Colleen, this post really resonates with me as I have been thinking a lot about the “future Stephen” a lot since Thanksgiving. My Lovely Bride and I took a 10-day vacation starting then to re-connect, recharge, and make some big-picture strategic decisions about 2011 and beyond. It was harder than I thought it would be because I hit 41 that week too. Without achieving some of the things that I had always thought I would have by then.

Thanks for sharing this, and if you don’t mind I may do some riffing on it at my Journal later this week. Especially this part: “There are all kinds of ways to start. Anything, I think, can be a start, provided you’re bringing a loving intention to it.”

Elizabeth - Letters from a Small State January 11, 2011 at 8:07 am

I have a really long story behind this comment so to quote Indigo Montoya: “Let me splain… no’s too long. Let me sum up.”
Yesterday I EXPLODED at my husband after he had the nerve to get just a little high and mighty (just a TEENY bit) with me for causing a wreck with our van because I was on my cell phone.
BAH! I hung up on him. Then he called back and I SCREAMED at him for about a minute and he did not even get mad or anything (he might have clued into my being in shock).

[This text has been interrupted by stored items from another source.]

-- ==== Sys2Proof/Safety.lean ====
section
/-! DEFINITION. What counts as a sane state: the invariants of spec/10_state.md R51, the ranges and shapes that the state
rules give each element, the guards of spec/30_encoding.md R113, the mutual exclusion of spec/43_alarm_tone.md R260, and
the states that construction and steps can reach. -/

namespace Sys2Proof.Machine

/-- R51 (a) to (g). -/
structure Invariants (s : State) : Prop where
  /-- (a) -/
  driver : s.ledDrvEn = true ↔ effMode s ≠ .off
  /-- (b), the interrupt enable -/
  irq : ∀ b ∈ s.buttons, b.irqEn = true ↔ (b.state = .holdUp ∨ b.state = .holdDown)
  /-- (b), the timer -/
  timer : ∀ b ∈ s.buttons, b.timerRun = true ↔ (b.state = .falling ∨ b.state = .rising)
  /-- (c) -/
  tone : s.patTimerRun = s.sounding ∧ s.pwmEn = s.sounding ∧ s.radioHiz = s.sounding
  /-- (d), first half -/
  freqRuns : s.freqTimerRun = true → s.alarmState = .sounding ∧ s.toneFreq ≠ none
  /-- (d), second half -/
  freqStopped : s.freqTimerRun = false → s.pwmDuty = Config.dutyLow ∧ s.tonePhase = false
  /-- (e) -/
  test : s.testActive = true → s.alarmState = .sounding
  /-- (f) -/
  encoder : s.encState ≠ .reserved
  /-- (g), first half -/
  sampled : s.pipePhase = .analyze → ∀ i < s.cfg.n, (readElem s.x i).isSome = true
  /-- (g), second half -/
  analyzed : s.pipePhase = .render → s.pipeMode = some .spectrum →
    ∀ k < s.cfg.n, (readElem s.mag k).isSome = true ∧ (readElem s.ph k).isSome = true

/-- The range of `pipe_idx` in a phase (R41). -/
def seqInRange (c : Config) (phase : PipePhase) (idx : Nat) : Prop :=
  match phase with
  | .idle => idx = 0
  | .sampling => idx < c.n
  | .analyze => idx = 0
  | .render => idx < c.numLeds

/-- The ranges and shapes of the state rules, and what R51's invariants rest on. -/
structure Shape (s : State) : Prop where
  /-- the configuration is valid (R13, R280) -/
  config : configProblem s.cfg = none
  /-- five arrays of exactly `N` elements (R70, R338) -/
  arrays : s.x.length = s.cfg.n ∧ s.re.length = s.cfg.n ∧ s.im.length = s.cfg.n ∧ s.mag.length = s.cfg.n
    ∧ s.ph.length = s.cfg.n
  /-- one state per button (R36) -/
  buttonCount : s.buttons.length = s.cfg.numButtons
  /-- R147 (a), and so R37 -/
  counts : ∀ b ∈ s.buttons, b.count < s.cfg.btnThreshold
  /-- R26 -/
  pattern : ∃ p, s.cfg.patterns[s.patSel]? = some p ∧ s.patPos < p.length
  /-- R29: the tone frequency is positive -/
  frequency : ∀ hz, s.toneFreq = some hz → 0 < hz
  /-- R32 -/
  duty : s.pwmDuty = s.cfg.dutyHigh ∨ s.pwmDuty = Config.dutyLow
  /-- R41 -/
  sequencer : seqInRange s.cfg s.pipePhase s.pipeIdx
  /-- R42: outside IDLE the iteration has a mode -/
  latched : s.pipePhase ≠ .idle → s.pipeMode.isSome = true
  /-- R43: samples are in [0, ADC_MAX] -/
  samples : ∀ i v, readElem s.x i = some v → v ≤ s.cfg.adcMax
  /-- R77: while sampling, the elements below the index hold values -/
  sampledSoFar : s.pipePhase = .sampling → ∀ i < s.pipeIdx, (readElem s.x i).isSome = true
  /-- R22 -/
  colour : s.constValid = s.constColor.isSome
  /-- R248: the state a test tone puts back is not SOUNDING -/
  saved : s.testActive = true → s.alarmSaved ≠ .sounding

/-- A sane state. -/
structure Sane (s : State) : Prop where
  invariants : Invariants s
  shape : Shape s

/-- Button u's state, where there is one. -/
def buttonAt (s : State) (u : BitVec 4) : Option Button := s.buttons[u.toNat]?

/-- The guard of R113, one row a stimulus. -/
def guardHolds (i : Instr) (s : State) : Bool :=
  match i with
  | .beginTestTone _ => !s.sounding
  | .btnEdge u _ => (buttonAt s u).any Button.irqEn
  | .btnTick u _ => (buttonAt s u).any Button.timerRun
  | .patTick => s.patTimerRun
  | .freqTick => s.freqTimerRun
  | .pipeBegin => s.pipePhase == .idle
  | .pipeSample _ => s.pipePhase == .sampling
  | .pipeAnalyze => s.pipePhase == .analyze
  | .pipeLed _ => s.pipePhase == .render && (s.pipeMode != some .constant || s.constValid)
  | .setMode _ => true
  | .getMode => true
  | .setConstantColor _ _ _ => true
  | .alarmSounding => true
  | .endTestTone => true
  | .onRotateCw _ => true
  | .onRotateCcw _ => true
  | .onPress _ _ => true
  | .alarmSet _ => true
  | .encEdge _ _ => true

/-- A write to the light strip. -/
def Event.isLedWrite : Event → Bool
  | .ledWrite _ _ => true
  | .fireCw _ => false
  | .fireCcw _ => false
  | .firePress _ _ => false
  | .yieldSleep => false
  | .ret _ => false

/-- R260 (a) to (d): what the mutual exclusion protocol guarantees of a state. -/
structure Exclusion (s : State) : Prop where
  /-- (a) -/
  dark : s.alarmState = .sounding → s.ledDrvEn = false
  /-- (b) -/
  radio : s.pwmEn = true → s.radioHiz = true
  /-- (c) -/
  lights : s.pwmEn = true → s.ledDrvEn = false
  /-- (d) -/
  silent : s.alarmState ≠ .sounding →
    s.pwmEn = false ∧ s.radioHiz = false ∧ s.patTimerRun = false ∧ s.freqTimerRun = false

/-- The states that construction from a configuration and then steps can reach, whatever trace is given
(spec/70_reset_and_hazards.md R320, R324). -/
inductive Reachable (c : Config) : State → Prop where
  | start (s : State) (trace : List Word) : construct c = .next s → Reachable c { s with input := trace }
  | step (s t : State) : Reachable c s → Sys2Proof.Machine.step s = .next t → Reachable c t

/-- The elements that only the mode controller, the alarm and the tone write (R21 to R33). -/
structure ControlPart where
  modeSel : Mode
  constValid : Bool
  constColor : Option Rgb
  ledDrvEn : Bool
  deriving DecidableEq, Repr

/-- `mode_sel`, `const_valid`, `const_color`, `led_drv_en`. -/
def controlPart (s : State) : ControlPart := ⟨s.modeSel, s.constValid, s.constColor, s.ledDrvEn⟩

/-- The alarm and tone state (R24 to R33). -/
structure TonePart where
  alarmState : AlarmState
  alarmSaved : AlarmState
  testActive : Bool
  patSel : Nat
  patPos : Nat
  patTimerRun : Bool
  freqTimerRun : Bool
  toneFreq : Option Nat
  tonePhase : Bool
  pwmEn : Bool
  pwmDuty : Nat
  radioHiz : Bool
  deriving DecidableEq, Repr

def tonePart (s : State) : TonePart :=
  ⟨s.alarmState, s.alarmSaved, s.testActive, s.patSel, s.patPos, s.patTimerRun, s.freqTimerRun, s.toneFreq,
   s.tonePhase, s.pwmEn, s.pwmDuty, s.radioHiz⟩

/-- The edge decoder's state (R34 to R40). -/
structure EdgePart where
  encState : EncState
  cbCw : Option Handle
  cbCcw : Option Handle
  buttons : List Button
  deriving DecidableEq, Repr

def edgePart (s : State) : EdgePart := ⟨s.encState, s.cbCw, s.cbCcw, s.buttons⟩

/-- The pipeline's state (R41 to R45). -/
structure PipelinePart where
  pipePhase : PipePhase
  pipeIdx : Nat
  pipeMode : Option IterMode
  x : List (Option Nat)
  re : List (Option Alg)
  im : List (Option Alg)
  mag : List (Option Mag)
  ph : List (Option Phase)
  deriving DecidableEq, Repr

def pipelinePart (s : State) : PipelinePart :=
  ⟨s.pipePhase, s.pipeIdx, s.pipeMode, s.x, s.re, s.im, s.mag, s.ph⟩

/-- The model's own fields apart from `outputs`: the configuration and the trace. -/
def ownPart (s : State) : Config × List Word := (s.cfg, s.input)

end Sys2Proof.Machine
end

However, no excuse. I deserve his righteous indignation for being an a-hole in the car, smashing up our van and someone else’s car too. He did NOT deserve my wrath.

However, on the other side of that yelling match came a realization: lately, he and I have been really nice to each other and laughing a lot more about things instead of being testy.

And I only noticed it because after I screamed at him, he just came back with an apology and I calmed down and apologized and left that anger at the curb.

Here’s what I am thinking about as I read this AWESOME post which I so love and need like a week to digest: We all need time to learn how to be with each other.

But very little of our experiences are allowing us time to learn how to be with each other.

We are a hit and run, fast-food, I got something for what ails yah and multitask until you die society.

It’s easier to REACT when you haven’t a history with someone, don’t have social or cultural understanding, or don’t feel invested.

Remember small towns and families? Remember “community?” The side effect of knowing people and really being with them is that we are then forced to becoming responsible for the way we act around them.